62% of Intensive Care Units function below normal because there are not enough nurses, a survey of ICU consultants by the Faculty of Intensive Care Medicine (FICM) stated. The survey found the 210 intensive care units throughout the UK were short of 12 nurses each on average and nurses are vital caring for critically ill patients.
Theresa May is under pressure from MP's of both the main political parties to increase funding for the NHS and for social care, also to consider tax rises to achieve this. 98 signatories to a letter maintain the NHS, public health and social care are “overstretched, poorly integrated and no longer able to keep pace with rising demand and the cost pressures of new drugs and technologies”. Without action, patients will experience a serious further decline in services.” One possibility is a NHS tax where the money would be earmarked for the NHS.
The plan to exit the European Union will affect physicians from EU countries, about 11% of the physician workforce. Many of these physicians are considering leaving the UK if Brexit happens, as they have doubts that they and their families can live in the country. A survey suggests 60% are considering leaving. Record numbers of EU nationals (17,197 EU staff working in the NHS which include nurses and doctors) left in 2016. The figures, put together by NHS Digital, led to calls to reassure European workers over their future in the UK. EU nurses registering to work in the UK are down 96% since the Brexit vote aggravating shortages of nurses.

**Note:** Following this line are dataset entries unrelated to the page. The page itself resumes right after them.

-- ==== Sys2Proof/Machine/HostCommands.lean ====
section
/-! DEFINITION. Group `host`: the four commands (60_exceptions.md R310 to R314). The meaning of a command is the start the write
of CMD makes (R310, R341); the steps that follow run its algorithm. -/

namespace Sys2Proof.Machine

/-- PARSE (R311): PSTART (43_container_parser.md R231). -/
def execParse (s : State) : Host.Outcome State Fault Refusal :=
  if s.busy then .refused .busy
  else if !s.src.attached then .refused .noSource
  else .next (setPteSeen false { startCommand .parse s with doc := none, pst := .header })

/-- SERIALIZE (R312, R284): SNK is empty when the command starts (20_memory.md R62). -/
def execSerialize (s : State) : Host.Outcome State Fault Refusal :=
  if s.busy then .refused .busy
  else if s.doc = none then .refused .noDocument
  else if !s.snk.attached then .refused .noSink
  else .next { startCommand .serialize s with sst := .header, snk := { s.snk with bytes := [] } }

/-- DECODE (R313): START(ARG_K) (41_lzw_decoder.md R171, R187). -/
def execDecode (s : State) : Host.Outcome State Fault Refusal :=
  if s.busy then .refused .busy
  else if !s.src.attached then .refused .noSource
  else if !s.argKWritten then .refused .argKNeverWritten
  else if !minCodeSizeOk s.argK.toNat then .refused .badMinCodeSize
  else .next (startDecode s.argK.toNat (startCommand .decode s))

/-- ENCODE (R314): the tests of R214 stand before ESTART(ARG_K) (42_lzw_encoder.md R201, R211, R217). -/
def execEncode (s : State) : Host.Outcome State Fault Refusal :=
  if s.busy then .refused .busy
  else if !s.snk.attached then .refused .noSink
  else if !s.argKWritten then .refused .argKNeverWritten
  else if !s.pixWritten then .refused .pixNeverWritten
  else if !minCodeSizeOk s.argK.toNat then .refused .badMinCodeSize
  else if !alphabetOk s.argK.toNat s.out then .refused .symbolOutOfAlphabet
  else .next (startEncode s.argK.toNat s.out { startCommand .encode s with snk := { s.snk with bytes := [] } })

end Sys2Proof.Machine
end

Janet Davies of the Royal College of Nursing, said, “We rely on the contributions of EU staff and this drop in numbers could have severe consequences for patients and their families. Our nursing workforce is in a state of crisis. Across our health service, from A&E to elderly care, this puts patients at serious risk.”
There is also concern that a disorderly Brexit may compromize patients' access to vital medicines. Many medical organizations are diverting resources from patient care to managing a possible worst case Brexit scenario.
Social care will cost more in future according to research by Liverpool University, University College London, and others and higher investment are needed. Professor Helen Stokes-Lampard of the Royal College of GPs said, “It’s a great testament to medical research, and the NHS, that we are living longer – but we need to ensure that our patients are living longer with a good quality of life. For this to happen we need a properly funded, properly staffed health and social care sector with general practice, hospitals and social care all working together – and all communicating well with each other, in the best interests of delivering safe care to all our patients.”
On 12 May 2017, a major cyber-attack occurred that affected a large number of NHS computer systems.